_WHAT IS EXPECTED_: Please reproduce verbatim the lines below, from the first through the one with "(s.modLane l fun".

[Collected data]
Start of Block
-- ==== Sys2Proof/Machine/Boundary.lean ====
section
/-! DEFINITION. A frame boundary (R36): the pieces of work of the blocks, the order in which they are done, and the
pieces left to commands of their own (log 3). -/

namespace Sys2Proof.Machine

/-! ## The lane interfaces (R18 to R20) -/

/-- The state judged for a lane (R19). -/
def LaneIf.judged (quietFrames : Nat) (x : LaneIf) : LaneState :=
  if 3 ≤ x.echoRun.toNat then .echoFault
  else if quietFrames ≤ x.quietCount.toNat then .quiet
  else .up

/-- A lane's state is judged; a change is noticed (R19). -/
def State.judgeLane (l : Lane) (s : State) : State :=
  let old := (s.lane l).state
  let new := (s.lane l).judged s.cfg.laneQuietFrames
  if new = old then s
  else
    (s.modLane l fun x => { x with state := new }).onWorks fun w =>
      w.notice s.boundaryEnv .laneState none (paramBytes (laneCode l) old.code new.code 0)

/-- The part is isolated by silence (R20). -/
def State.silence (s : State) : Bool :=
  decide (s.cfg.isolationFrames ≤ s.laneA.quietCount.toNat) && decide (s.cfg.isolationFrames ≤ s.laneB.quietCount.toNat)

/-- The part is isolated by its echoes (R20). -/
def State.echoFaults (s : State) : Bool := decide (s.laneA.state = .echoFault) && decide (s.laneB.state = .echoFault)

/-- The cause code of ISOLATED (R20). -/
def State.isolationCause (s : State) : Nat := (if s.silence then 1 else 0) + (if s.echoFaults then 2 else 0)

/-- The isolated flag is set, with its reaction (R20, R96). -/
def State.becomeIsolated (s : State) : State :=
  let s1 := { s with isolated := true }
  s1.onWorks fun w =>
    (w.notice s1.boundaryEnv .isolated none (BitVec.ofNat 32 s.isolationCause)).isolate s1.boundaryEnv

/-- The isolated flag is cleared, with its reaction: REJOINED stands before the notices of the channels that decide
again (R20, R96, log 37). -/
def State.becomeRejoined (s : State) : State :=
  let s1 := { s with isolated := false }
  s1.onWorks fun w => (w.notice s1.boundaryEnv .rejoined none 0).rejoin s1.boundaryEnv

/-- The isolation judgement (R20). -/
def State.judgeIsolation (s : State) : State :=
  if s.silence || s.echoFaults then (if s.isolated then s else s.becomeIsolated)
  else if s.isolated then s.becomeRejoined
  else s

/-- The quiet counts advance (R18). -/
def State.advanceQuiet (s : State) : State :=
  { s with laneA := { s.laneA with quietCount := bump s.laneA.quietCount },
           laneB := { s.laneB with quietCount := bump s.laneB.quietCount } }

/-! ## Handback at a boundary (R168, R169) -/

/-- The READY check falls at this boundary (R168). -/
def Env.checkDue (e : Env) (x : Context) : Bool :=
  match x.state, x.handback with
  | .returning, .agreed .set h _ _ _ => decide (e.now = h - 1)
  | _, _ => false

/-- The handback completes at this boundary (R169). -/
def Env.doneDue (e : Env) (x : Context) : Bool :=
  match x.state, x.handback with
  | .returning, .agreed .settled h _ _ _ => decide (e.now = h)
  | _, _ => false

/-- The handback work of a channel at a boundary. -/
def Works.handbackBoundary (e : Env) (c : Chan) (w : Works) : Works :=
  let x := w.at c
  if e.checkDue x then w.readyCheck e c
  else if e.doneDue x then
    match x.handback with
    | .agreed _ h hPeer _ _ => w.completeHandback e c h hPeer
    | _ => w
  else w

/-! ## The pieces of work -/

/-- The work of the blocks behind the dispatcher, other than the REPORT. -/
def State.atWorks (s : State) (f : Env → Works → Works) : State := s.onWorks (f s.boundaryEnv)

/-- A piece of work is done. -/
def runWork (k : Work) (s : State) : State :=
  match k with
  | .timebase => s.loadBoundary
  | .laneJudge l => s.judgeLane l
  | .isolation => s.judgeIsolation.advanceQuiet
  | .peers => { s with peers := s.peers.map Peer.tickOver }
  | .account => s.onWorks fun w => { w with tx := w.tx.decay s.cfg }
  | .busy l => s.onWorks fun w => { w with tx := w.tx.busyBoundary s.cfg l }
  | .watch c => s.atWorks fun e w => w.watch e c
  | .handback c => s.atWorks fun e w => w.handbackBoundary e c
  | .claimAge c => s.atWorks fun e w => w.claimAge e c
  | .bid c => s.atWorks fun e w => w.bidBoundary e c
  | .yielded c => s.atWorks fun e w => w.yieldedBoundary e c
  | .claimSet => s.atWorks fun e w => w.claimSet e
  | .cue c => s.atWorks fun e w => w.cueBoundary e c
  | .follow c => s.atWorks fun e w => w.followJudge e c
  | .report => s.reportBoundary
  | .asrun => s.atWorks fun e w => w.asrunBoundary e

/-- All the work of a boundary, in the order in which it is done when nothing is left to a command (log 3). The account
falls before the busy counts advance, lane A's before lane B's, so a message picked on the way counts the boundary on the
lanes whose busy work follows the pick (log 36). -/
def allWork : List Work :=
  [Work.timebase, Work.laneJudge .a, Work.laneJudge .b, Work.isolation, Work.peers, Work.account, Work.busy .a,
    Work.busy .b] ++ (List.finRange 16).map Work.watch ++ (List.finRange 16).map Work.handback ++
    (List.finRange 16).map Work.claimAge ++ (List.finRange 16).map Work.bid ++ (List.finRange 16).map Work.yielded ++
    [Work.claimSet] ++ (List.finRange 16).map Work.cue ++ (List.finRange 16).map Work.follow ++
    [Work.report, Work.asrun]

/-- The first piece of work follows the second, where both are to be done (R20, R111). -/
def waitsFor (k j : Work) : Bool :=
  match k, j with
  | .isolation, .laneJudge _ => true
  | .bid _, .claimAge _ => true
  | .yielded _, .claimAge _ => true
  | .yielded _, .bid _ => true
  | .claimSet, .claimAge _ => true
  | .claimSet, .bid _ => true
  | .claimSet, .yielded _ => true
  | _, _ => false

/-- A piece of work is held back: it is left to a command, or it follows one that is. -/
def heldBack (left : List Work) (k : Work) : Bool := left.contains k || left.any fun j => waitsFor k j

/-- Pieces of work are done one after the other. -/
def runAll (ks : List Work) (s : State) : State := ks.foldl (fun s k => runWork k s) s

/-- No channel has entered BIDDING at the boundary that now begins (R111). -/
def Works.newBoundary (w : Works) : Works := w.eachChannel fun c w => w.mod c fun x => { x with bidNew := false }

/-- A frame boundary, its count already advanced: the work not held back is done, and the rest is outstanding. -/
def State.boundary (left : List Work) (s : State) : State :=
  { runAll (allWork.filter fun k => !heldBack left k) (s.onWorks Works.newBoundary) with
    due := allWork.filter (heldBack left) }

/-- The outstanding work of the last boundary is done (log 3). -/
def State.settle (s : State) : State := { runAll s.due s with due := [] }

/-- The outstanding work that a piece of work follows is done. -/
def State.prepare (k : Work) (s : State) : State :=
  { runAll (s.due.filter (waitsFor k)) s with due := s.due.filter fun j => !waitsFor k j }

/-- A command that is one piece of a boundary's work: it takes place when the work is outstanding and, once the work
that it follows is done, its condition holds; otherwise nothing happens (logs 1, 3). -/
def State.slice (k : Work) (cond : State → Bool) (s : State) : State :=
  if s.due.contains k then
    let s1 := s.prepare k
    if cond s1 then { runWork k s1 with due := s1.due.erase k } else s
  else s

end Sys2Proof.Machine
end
End of Block
_RESULT FOR THIS EXERCISE_:
-- ==== Sys2Proof/Machine/Boundary.lean ====
section
/-! DEFINITION. A frame boundary (R36): the pieces of work of the blocks, the order in which they are done, and the
pieces left to commands of their own (log 3). -/

namespace Sys2Proof.Machine

/-! ## The lane interfaces (R18 to R20) -/

/-- The state judged for a lane (R19). -/
def LaneIf.judged (quietFrames : Nat) (x : LaneIf) : LaneState :=
  if 3 ≤ x.echoRun.toNat then .echoFault
  else if quietFrames ≤ x.quietCount.toNat then .quiet
  else .up

/-- A lane's state is judged; a change is noticed (R19). -/
def State.judgeLane (l : Lane) (s : State) : State :=
  let old := (s.lane l).state
  let new := (s.lane l).judged s.cfg.laneQuietFrames
  if new = old then s
  else
    (s.modLane l fun x => { x with state := new }).onWorks fun w =>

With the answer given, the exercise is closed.